What is it about taking your own advice that is so difficult?

There’s some sort of paradox at play that makes it easy (relatively) to give solid, helpful advice to just about anyone, but makes it 10x harder to follow for yourself.

And that’s a nuisance because of all the people in the world, you are uniquely positioned to see what you actually need at any given time.

.   .   .

Over the last week I made a mistake. I let a situation stretch out for just a little too long and in that extra space, people inevitably filled in the gaps themselves. Rationally, I knew this might happen, but. . .

(Just for context, the situation involved a group of students where one or several had been less than ideal in how they had treated each other. Each of these students had a parent, and each of these parents had a social media account.)

If I’d been chatting this situation over with a colleague when it first emerged, I would have said something like, “get on the front foot and sort it out as quickly as possible. If you let it sit unresolved, someone is going to throw some petrol on the simmer and that won’t be good.”

But, here I find myself 10 days later and only now have I managed to work through to a resolution. The simmer did indeed burn a little brighter than it needed to.

.   .   .

So, what stopped me from acting more quickly?

My reflection is simply that I didn’t get my priority order straight, and that led to running out of time/energy. The last fortnight has seen a number of unexpected pieces of work crop up, mostly around people not behaving as well as they normally would (Steve talked about the current ‘niggly’ vibe last week), and that, combined with the most pedantic, time wasting audit process I have ever been subjected to, was that.
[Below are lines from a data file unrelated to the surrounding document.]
-- ==== Sys2Proof/Laws/State.lean ====
section
/-! SUPPORT. One lemma per field per update, true by rfl, so that no proof unfolds a record update. -/

namespace Sys2Proof.Machine

variable (s : State)

/-! ## writeReg -/

@[simp] theorem State.writeReg_regs (x : RegIdx) (v : Byte) : (s.writeReg x v).regs = s.regs.set x v := rfl
@[simp] theorem State.writeReg_pc (x : RegIdx) (v : Byte) : (s.writeReg x v).pc = s.pc := rfl
@[simp] theorem State.writeReg_stack (x : RegIdx) (v : Byte) : (s.writeReg x v).stack = s.stack := rfl
@[simp] theorem State.writeReg_sp (x : RegIdx) (v : Byte) : (s.writeReg x v).sp = s.sp := rfl
@[simp] theorem State.writeReg_mem (x : RegIdx) (v : Byte) : (s.writeReg x v).mem = s.mem := rfl
@[simp] theorem State.writeReg_runState (x : RegIdx) (v : Byte) : (s.writeReg x v).runState = s.runState := rfl
@[simp] theorem State.writeReg_fault (x : RegIdx) (v : Byte) : (s.writeReg x v).fault = s.fault := rfl
@[simp] theorem State.writeReg_slot (x : RegIdx) (v : Byte) (j : Fin 16) : (s.writeReg x v).slot j = s.slot j := rfl
@[simp] theorem State.writeReg_fetch (x : RegIdx) (v : Byte) : (s.writeReg x v).fetch = s.fetch := rfl

/-! ## setPc -/

@[simp] theorem State.setPc_regs (a : Word) : (s.setPc a).regs = s.regs := rfl
@[simp] theorem State.setPc_pc (a : Word) : (s.setPc a).pc = a := rfl
@[simp] theorem State.setPc_stack (a : Word) : (s.setPc a).stack = s.stack := rfl
@[simp] theorem State.setPc_sp (a : Word) : (s.setPc a).sp = s.sp := rfl
@[simp] theorem State.setPc_mem (a : Word) : (s.setPc a).mem = s.mem := rfl
@[simp] theorem State.setPc_runState (a : Word) : (s.setPc a).runState = s.runState := rfl
@[simp] theorem State.setPc_fault (a : Word) : (s.setPc a).fault = s.fault := rfl
@[simp] theorem State.setPc_reg (a : Word) (j : RegIdx) : (s.setPc a).reg j = s.reg j := rfl
@[simp] theorem State.setPc_slot (a : Word) (j : Fin 16) : (s.setPc a).slot j = s.slot j := rfl
@[simp] theorem State.setPc_fetch (a : Word) : (s.setPc a).fetch = s.memReadWord a.toNat := rfl

/-! ## advancePc -/

@[simp] theorem State.advancePc_regs : (s.advancePc).regs = s.regs := rfl
@[simp] theorem State.advancePc_pc : (s.advancePc).pc = s.pc + 2#16 := rfl
@[simp] theorem State.advancePc_stack : (s.advancePc).stack = s.stack := rfl
@[simp] theorem State.advancePc_sp : (s.advancePc).sp = s.sp := rfl
@[simp] theorem State.advancePc_mem : (s.advancePc).mem = s.mem := rfl
@[simp] theorem State.advancePc_runState : (s.advancePc).runState = s.runState := rfl
@[simp] theorem State.advancePc_fault : (s.advancePc).fault = s.fault := rfl
@[simp] theorem State.advancePc_reg (j : RegIdx) : (s.advancePc).reg j = s.reg j := rfl
@[simp] theorem State.advancePc_slot (j : Fin 16) : (s.advancePc).slot j = s.slot j := rfl
@[simp] theorem State.advancePc_fetch : (s.advancePc).fetch = s.memReadWord (s.pc + 2#16).toNat := rfl

/-! ## halt -/

@[simp] theorem State.halt_regs : (s.halt).regs = s.regs := rfl
@[simp] theorem State.halt_pc : (s.halt).pc = s.pc := rfl
@[simp] theorem State.halt_stack : (s.halt).stack = s.stack := rfl
@[simp] theorem State.halt_sp : (s.halt).sp = s.sp := rfl
@[simp] theorem State.halt_mem : (s.halt).mem = s.mem := rfl
@[simp] theorem State.halt_runState : (s.halt).runState = .halted := rfl
@[simp] theorem State.halt_fault : (s.halt).fault = s.fault := rfl
@[simp] theorem State.halt_reg (j : RegIdx) : (s.halt).reg j = s.reg j := rfl
@[simp] theorem State.halt_slot (j : Fin 16) : (s.halt).slot j = s.slot j := rfl
@[simp] theorem State.halt_fetch : (s.halt).fetch = s.fetch := rfl

/-! ## raise -/

@[simp] theorem State.raise_regs (k : FaultKind) (i : Word) : (s.raise k i).regs = s.regs := rfl
@[simp] theorem State.raise_pc (k : FaultKind) (i : Word) : (s.raise k i).pc = s.pc := rfl
@[simp] theorem State.raise_stack (k : FaultKind) (i : Word) : (s.raise k i).stack = s.stack := rfl
@[simp] theorem State.raise_sp (k : FaultKind) (i : Word) : (s.raise k i).sp = s.sp := rfl
@[simp] theorem State.raise_mem (k : FaultKind) (i : Word) : (s.raise k i).mem = s.mem := rfl
@[simp] theorem State.raise_runState (k : FaultKind) (i : Word) : (s.raise k i).runState = .faulted := rfl
@[simp] theorem State.raise_fault (k : FaultKind) (i : Word) : (s.raise k i).fault = ⟨k, i⟩ := rfl
@[simp] theorem State.raise_reg (k : FaultKind) (i : Word) (j : RegIdx) : (s.raise k i).reg j = s.reg j := rfl
@[simp] theorem State.raise_slot (k : FaultKind) (i : Word) (j : Fin 16) : (s.raise k i).slot j = s.slot j := rfl
@[simp] theorem State.raise_fetch (k : FaultKind) (i : Word) : (s.raise k i).fetch = s.fetch := rfl

/-! ## writeMem -/

@[simp] theorem State.writeMem_regs (a : Nat) (v : Byte) : (s.writeMem a v).regs = s.regs := rfl
@[simp] theorem State.writeMem_pc (a : Nat) (v : Byte) : (s.writeMem a v).pc = s.pc := rfl
@[simp] theorem State.writeMem_stack (a : Nat) (v : Byte) : (s.writeMem a v).stack = s.stack := rfl
@[simp] theorem State.writeMem_sp (a : Nat) (v : Byte) : (s.writeMem a v).sp = s.sp := rfl
@[simp] theorem State.writeMem_mem (a : Nat) (v : Byte) : (s.writeMem a v).mem = s.mem.write a v := rfl
@[simp] theorem State.writeMem_runState (a : Nat) (v : Byte) : (s.writeMem a v).runState = s.runState := rfl
@[simp] theorem State.writeMem_fault (a : Nat) (v : Byte) : (s.writeMem a v).fault = s.fault := rfl
@[simp] theorem State.writeMem_reg (a : Nat) (v : Byte) (j : RegIdx) : (s.writeMem a v).reg j = s.reg j := rfl
@[simp] theorem State.writeMem_slot (a : Nat) (v : Byte) (j : Fin 16) : (s.writeMem a v).slot j = s.slot j := rfl

/-- A register write: the register named reads the value, every other one reads as before (rule R11). -/
@[simp] theorem State.writeReg_reg (x j : RegIdx) (v : Byte) : (s.writeReg x v).reg j = if j = x then v else s.reg j := by
  simp only [State.writeReg, State.reg, Fin.getElem_fin, Vector.getElem_set, Fin.ext_iff, eq_comm]

/-! ## The flag write, the operation on a register and the skip, in terms of the updates above -/

@[simp] theorem State.writeFlag_eq (v : Byte) : s.writeFlag v = s.writeReg 0xF v := rfl

@[simp] theorem State.applyToReg_eq (f : Byte → Byte → Byte) (x : RegIdx) (o : Source) :
    s.applyToReg f x o = s.writeReg x (f (s.reg x) (o.value s)) := rfl

@[simp] theorem Source.value_reg (y : RegIdx) : (Source.reg y).value s = s.reg y := rfl

@[simp] theorem Source.value_imm (kk : Byte) : (Source.imm kk).value s = kk := rfl

/-- A skip moves `pc` and nothing else, by 2 exactly when it is taken (rule R103). -/
theorem State.skipIf_eq (taken : Bool) : s.skipIf taken = s.setPc (if taken then s.pc + 2#16 else s.pc) := by
  cases taken <;> rfl

theorem State.regEquals_iff (x : RegIdx) (o : Source) : s.regEquals x o = true ↔ s.reg x = o.value s := by
  simp only [State.regEquals, beq_iff_eq]

/-- Two states with the same registers as seen by every read have the same register file. -/
theorem State.regs_eq_of_reg {t : State} (h : ∀ j, t.reg j = s.reg j) : t.regs = s.regs :=
  Vector.ext fun i hi => h ⟨i, hi⟩

/-- Two states with the same slots as seen by every read have the same stack. -/
theorem State.stack_eq_of_slot {t : State} (h : ∀ k, t.slot k = s.slot k) : t.stack = s.stack :=
  Vector.ext fun i hi => h ⟨i, hi⟩

end Sys2Proof.Machine
end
Each situation required time, energy, and wisdom, and despite knowing better, I dealt with some of the less complex ones first.  By the time I handled the ‘smaller’ issues each day, I’d run myself out of time and energy, and guilty confession here – I may have run myself slightly out of my work ban hours too . . .

You’d think I’d know better, and the really crazy thing is that I did!

.   .   .

For ages now, a common 40 Hour Project theme has been to get very clear about what matters most, and to stick to that work as a priority. But in this instance, I let the unexpected work trump the important work and I’ve been thinking about how to make this less likely to happen again as the adventure of Term 2 unfolds – how do I keep my priority list straight?

What I’ve decided to try, is to put a scheduled 5 minutes into my morning routine to write a brief ‘shopping list’ type visual reminder for myself. I’m going to do it on paper, and I’m going to use it as a touchstone throughout the day. I know this may sound like just another bog standard ‘list’, but the difference for me will be the 5-minute daily recreation and the habit I’m going to try and build around checking it.

Let’s see how this goes.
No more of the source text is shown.